The Input document and Label Descriptions are passed through two different transformer architectures(BERT). However instead of using simply [CLS] embeddings for classification, we propose to use a hybrid lexico-semantic matching, which ensures, model uses the semantic information as well as the fine-grained lexical information present in the text and label descriptions.
Results
Zero-Shot Classification
SemSup-XC (blue) outperforms all other baselines by significant margins on Zero-Shot classification, where task is to classify documents on unseen labels.
Generalized Zero-Shot Classification
SemSup-XC (blue) outperforms all other baselines by significant margins on Generalized Zero-Shot classification, where task is to classify documents on both seen and unseen labels.
Few Shot Classification
Eurlex (Legal) Dataset Amazon Dataset
SemSup-XC consistently outperforms all other baselines from 1-shot to 20-shot. Interestingly, even our zero-shot performance is almost equivalent to 20-shot performance of state-of-the-art zero-shot methods.
Qualitative Analysis
Qualitatively, SemSup-XC's predictions are much better than the next best performing baseline(MACLR). Examples:
In the first example, even from the short text in the document SemSup-XC is able to figure out that it is not just a book, but a textbook. While MACLR predicts five labels which are all similar, SemSup-XC is able to predict diverse labels while getting the correct label in five predictions.

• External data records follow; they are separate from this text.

-- ==== Sys2Proof/Machine/Patina.lean ====
section
/-!
DEFINITION. The always-on domain: calendar, Patina counters and thermal cycles, checkpoints, the
fault log, rollback counters and the ledger's views (R503 to R517, R570).
-/
namespace Sys2Proof.Machine

open Sys2Proof

/-- The counters of R506. -/
structure Counters where
  powerOn : Nat
  commits : Nat
  therm : Nat
  /-- die-major, 9 times 8 bins -/
  hist : List Nat
  stress : List Nat
  /-- rail-major, 16 rails times within and beyond -/
  supply : List Nat
  /-- die-major, 8 dies times types 1 to 8 -/
  corr : List Nat
  corrHub : Nat
  rstCluster : Nat
  rstDie : Nat
  rstHub : Nat
  fences : Nat
  holdCuts : Nat
  proofMm : Nat
  images : Nat
  frTotal : Nat
  frDropped : Nat
  calSteps : Nat
  restores : Nat
  deriving DecidableEq, Repr

/-- All counters 0. -/
def Counters.zero : Counters :=
  ⟨0, 0, 0, List.replicate 72 0, List.replicate 9 0, List.replicate 32 0, List.replicate 64 0, 0, 0, 0, 0, 0, 0, 0, 0,
   0, 0, 0, 0⟩

/-- An unsigned counter of `bits` bits counts up and saturates (R506). -/
def satInc (bits n : Nat) (by_ : Nat := 1) : Nat := min (n + by_) (2 ^ bits - 1)

/-- A ledger read in progress (R516): slots and log positions still to copy, in order; those
overwritten since the start; the bytes copied; how many were skipped. -/
structure LedRead where
  slots : List Nat
  poss : List Nat
  overSlots : List Nat
  overPoss : List Nat
  body : List Byte
  skipped : Nat
  deriving DecidableEq, Repr

/-- The AON domain (R503 to R517). -/
structure Aon where
  /-- VDD_IO or VBAT_AON supplies the domain -/
  powered : Bool
  /-- the retention RAM's CRC fails (R503, R512) -/
  lost : Bool
  ctr : Counters
  /-- the state of R508 -/
  tLo : Option Int
  tHi : Int
  risen : Bool
  /-- the fault-record ring, oldest first, at most 256 -/
  ring : List FaultRec
  calSec : Nat
  calSub : Nat
  calAcc : Nat
  calOk : Bool
  xtal : Bool
  /-- checkpoint slots: copies A and B (R510) -/
  slots : List (Nat × (List Byte × List Byte))
  badSlots : List Nat
  /-- number of the next checkpoint -/
  ckseq : Nat
  /-- POWER_ON_S at the last checkpoint; none before the first -/
  lastCk : Option Nat
  /-- a fault checkpoint is due 120 s after the previous one (R511) -/
  faultCk : Bool
  /-- the NVM fault log: position with copies A and B (R510) -/
  log : List (Nat × (List Byte × List Byte))
  logCount : Nat
  /-- the 24 h window of POWER_ON_S and the records logged in it (R515) -/
  logWin : Nat
  logWinCount : Nat
  /-- INFO and CHECKER records that the next checkpoint logs (R515) -/
  logQueue : List FaultRec
  /-- 16 rollback counters: copies A and B as 8 bytes (R513) -/
  rollback : List (List Byte × List Byte)
  /-- POWER_ON_S of the identity region's last write -/
  stamp : Nat
  /-- the hub die serial (R510, R553) -/
  serial : Nat
  read : Option LedRead
  /-- the copy that view 0 reads (R517), and LED_WIN_ADDR -/
  latch : List Byte
  winAddr : Nat
  deriving DecidableEq, Repr

/-! ### Temperature and wear -/

/-- 2^96, the scale in which the exponential is evaluated. -/
def expScale : Int := (2 ^ 96 : Nat)

/-- e^x for x in units of 2^-96, |x| below 2^3: reduced by 2^8, a 24-term series, then squared back. -/
def expFix (x : Int) : Int :=
  let y := x / 256
  let series := (List.range 24).foldl (fun (p : Int × Int) (k : Nat) =>
    let t := p.2 * y / expScale / ((k : Int) + 1)
    (p.1 + t, t)) (expScale, expScale)
  (List.range 8).foldl (fun (v : Int) (_ : Nat) => v * v / expScale) series.1

/-- AFT[t + 40] (R507): 2^16 times the Arrhenius factor, rounded to nearest. -/
def aft (t : Int) : Nat :=
  let num : Int := 812310 * (100 * t - 5500)
  let den : Int := 32815 * (100 * t + 27315)
  ((expFix (num * expScale / den) * (2 ^ 17 : Nat) + expScale) / (2 * expScale)).toNat

/-- The whole °C of a die's hottest reading in 1/16 °C, clamped (R507). -/
def wholeDeg (r : Int) : Int := max (-40) (min 150 (-(-r / 16)))

/-- The temperature bin (R507). -/
def tempBin (t : Int) : Nat :=
  if t < 0 then 0 else if t < 25 then 1 else if t < 55 then 2 else if t < 75 then 3 else if t < 90 then 4
  else if t < 105 then 5 else if t < 115 then 6 else 7

/-- One die's sample (R507). -/
def Counters.sampleDie (c : Counters) (x : Nat) (r : Int) : Counters :=
  let t := wholeDeg r
  { c with hist := modAt (satInc 32 ·) c.hist (x * 8 + tempBin t),
           stress := modAt (fun s => satInc 64 s (aft t)) c.stress x }

/-- The thermal-cycle rule on one sample T in 1/16 °C (R508). -/
def Aon.thermSample (a : Aon) (t : Int) : Aon :=
  if a.risen then
    let hi := max a.tHi t
    if t ≤ hi - 640 then
      { a with ctr := { a.ctr with therm := satInc 32 a.ctr.therm }, risen := false, tLo := some t, tHi := hi }
    else { a with tHi := hi }
  else
    let lo := min (a.tLo.getD t) t
    if lo + 640 ≤ t then { a with tLo := some lo, risen := true, tHi := t } else { a with tLo := some lo }

/-! ### The calendar -/

/-- One TCLK period of the calendar: the accumulator of R504 (log entry 14). -/
def Aon.calTick (a : Aon) : Aon :=
  if !a.powered then a
  else
    let acc := a.calAcc + 32768
    if acc < 100000000 then { a with calAcc := acc }
    else if a.calSub + 1 < 32768 then { a with calAcc := acc - 100000000, calSub := a.calSub + 1 }
    else { a with calAcc := acc - 100000000, calSub := 0, calSec := (a.calSec + 1) % 2 ^ 64 }

/-- The calendar set to a value that stood `late` ticks ago (R505). -/
def Aon.calSet (a : Aon) (sec sub : Nat) (late : Int) : Aon :=
  let units : Int := ((sec * 32768 + sub : Nat) : Int) + late * 32768 / 100000000
  let u := (units % ((2 ^ 64 * 32768 : Nat) : Int)).toNat
  { a with calSec := u / 32768, calSub := u % 32768, calOk := true,
           ctr := { a.ctr with calSteps := satInc 16 a.ctr.calSteps } }

/-! ### Checkpoints -/

/-- Why a checkpoint is written (R509). -/
inductive CkReason where
  | timer | shutdown | fault | restore | live
  deriving DecidableEq, Repr

/-- REASON's code (R509). -/
def CkReason.code : CkReason → Nat
  | .timer => 1 | .shutdown => 2 | .fault => 3 | .restore => 4 | .live => 0xFF

/-- The 896 bytes of a checkpoint record (R509). -/
def Aon.record (a : Aon) (reason : CkReason) (slot ckseq : Nat) : List Byte :=
  let c := a.ctr
  let us (xs : List Nat) : List Byte := xs.flatMap (leBytes 4)
  withCrc (padTo 892 (leBytes 4 0x414E5450 ++ leBytes 2 1 ++ leBytes 1 slot ++ leBytes 1 reason.code ++ leBytes 8 ckseq
    ++ leBytes 8 a.calSec ++ leBytes 2 (a.calSub + 32768 * boolNat a.calOk) ++ leBytes 2 c.restores ++ zeroBytes 4
    ++ leBytes 8 c.powerOn ++ leBytes 8 c.commits ++ leBytes 4 c.therm ++ leBytes 4 c.images ++ leBytes 4 c.rstCluster
    ++ leBytes 4 c.rstDie ++ leBytes 4 c.rstHub ++ leBytes 4 c.fences ++ leBytes 4 c.holdCuts ++ leBytes 4 c.proofMm
    ++ leBytes 8 c.frTotal ++ leBytes 4 c.frDropped ++ leBytes 2 c.calSteps ++ zeroBytes 2
    ++ us c.hist ++ c.stress.flatMap (leBytes 8) ++ us c.supply ++ us c.corr ++ leBytes 4 c.corrHub))

/-- The counters that a checkpoint record holds (R509, R512). -/
def Counters.ofRecord (b : List Byte) : Counters :=
  let us (off n : Nat) : List Nat := (List.range n).map (fun i => getLe b (off + 4 * i) 4)
  { powerOn := getLe b 32 8, commits := getLe b 40 8, therm := getLe b 48 4, images := getLe b 52 4,
    rstCluster := getLe b 56 4, rstDie := getLe b 60 4, rstHub := getLe b 64 4, fences := getLe b 68 4,
    holdCuts := getLe b 72 4, proofMm := getLe b 76 4, frTotal := getLe b 80 8, frDropped := getLe b 88 4,
    calSteps := getLe b 92 2, restores := getLe b 26 2, hist := us 96 72,
    stress := (List.range 9).map (fun i => getLe b (384 + 8 * i) 8), supply := us 456 32, corr := us 584 64,
    corrHub := getLe b 840 4 }

/-- A copy of a checkpoint that counts: CK_CRC and LMAGIC valid (R512). -/
def ckValid (b : List Byte) : Bool := b.length == 896 && crcOk 896 b && getLe b 0 4 == 0x414E5450

/-- The copy of a slot that is used: A, else B (R512, R516). -/
def validCopy (ok : List Byte → Bool) (c : List Byte × List Byte) : Option (List Byte) :=
  if ok c.1 then some c.1 else if ok c.2 then some c.2 else none

/-- The newest checkpoint with a valid copy (R512). -/
def Aon.newest (a : Aon) : Option (List Byte) :=
  (a.slots.filterMap (fun s => validCopy ckValid s.2)).foldl (fun best b =>
    match best with
    | none => some b
    | some x => if getLe x 8 8 < getLe b 8 8 then some b else some x) none

/-- The first slot, from `k` upward, that is not marked bad (R511). -/
def Aon.goodSlot (a : Aon) (k : Nat) : Nat :=
  (((List.range 128).map (fun i => (k + i) % 128)).find? (fun s => !a.badSlots.contains s)).getD (k % 128)

/-- One record written to the NVM log (R515). -/
def Aon.logOne (a : Aon) (r : FaultRec) : Aon :=
  let win := a.ctr.powerOn / 86400
  let n := if a.logWin = win then a.logWinCount else 0
  if r.cls.code < 2 ∧ 4896 ≤ n then
    { a with logWin := win, logWinCount := n, ctr := { a.ctr with frDropped := satInc 32 a.ctr.frDropped } }
  else
    let p := a.logCount % 448
    { a with logWin := win, logWinCount := n + 1, logCount := a.logCount + 1, log := insertKey p (r.bytes, r.bytes) a.log,
             read := a.read.map (fun l => { l with overPoss := p :: l.overPoss }) }

/-- A checkpoint written (R511): the waiting log records first, then the slot; `fails` slots in turn
fail both read-backs and are marked bad in the identity region, whose last write that is (R513). The 600 s
count restarts. -/
def Aon.checkpoint (a : Aon) (reason : CkReason) (fails : Nat := 0) : Aon :=
  let a := a.logQueue.foldl Aon.logOne { a with logQueue := [] }
  let a := (List.range fails).foldl (fun (x : Aon) (_ : Nat) =>
    { x with badSlots := x.badSlots ++ [x.goodSlot (x.ckseq % 128)], stamp := x.ctr.powerOn }) a
  let k := a.goodSlot (a.ckseq % 128)
  let r := a.record reason k a.ckseq
  { a with slots := insertKey k (r, r) a.slots, ckseq := a.ckseq + 1, lastCk := some a.ctr.powerOn, faultCk := false,
           read := a.read.map (fun l => { l with overSlots := k :: l.overSlots }) }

In the second example, SemSup-XC smartly realizes the content of the document is a story and hence predictions literature & fiction, whereas MACLR tries to predict labels for the contents of the story instead. This shows the nuanced understanding of the label space that SemSup-XC has learned.
The third example portrays the semantic understanding of the SemSup-XC 's label space. While MACLR tries to predict labels like powered mixers because of the presence of the word mixer, SemSup-XC is able to understand the text at a high level and predict labels like studio recording equipment even though the document has no explicit mention of the words studio, recording or equipment.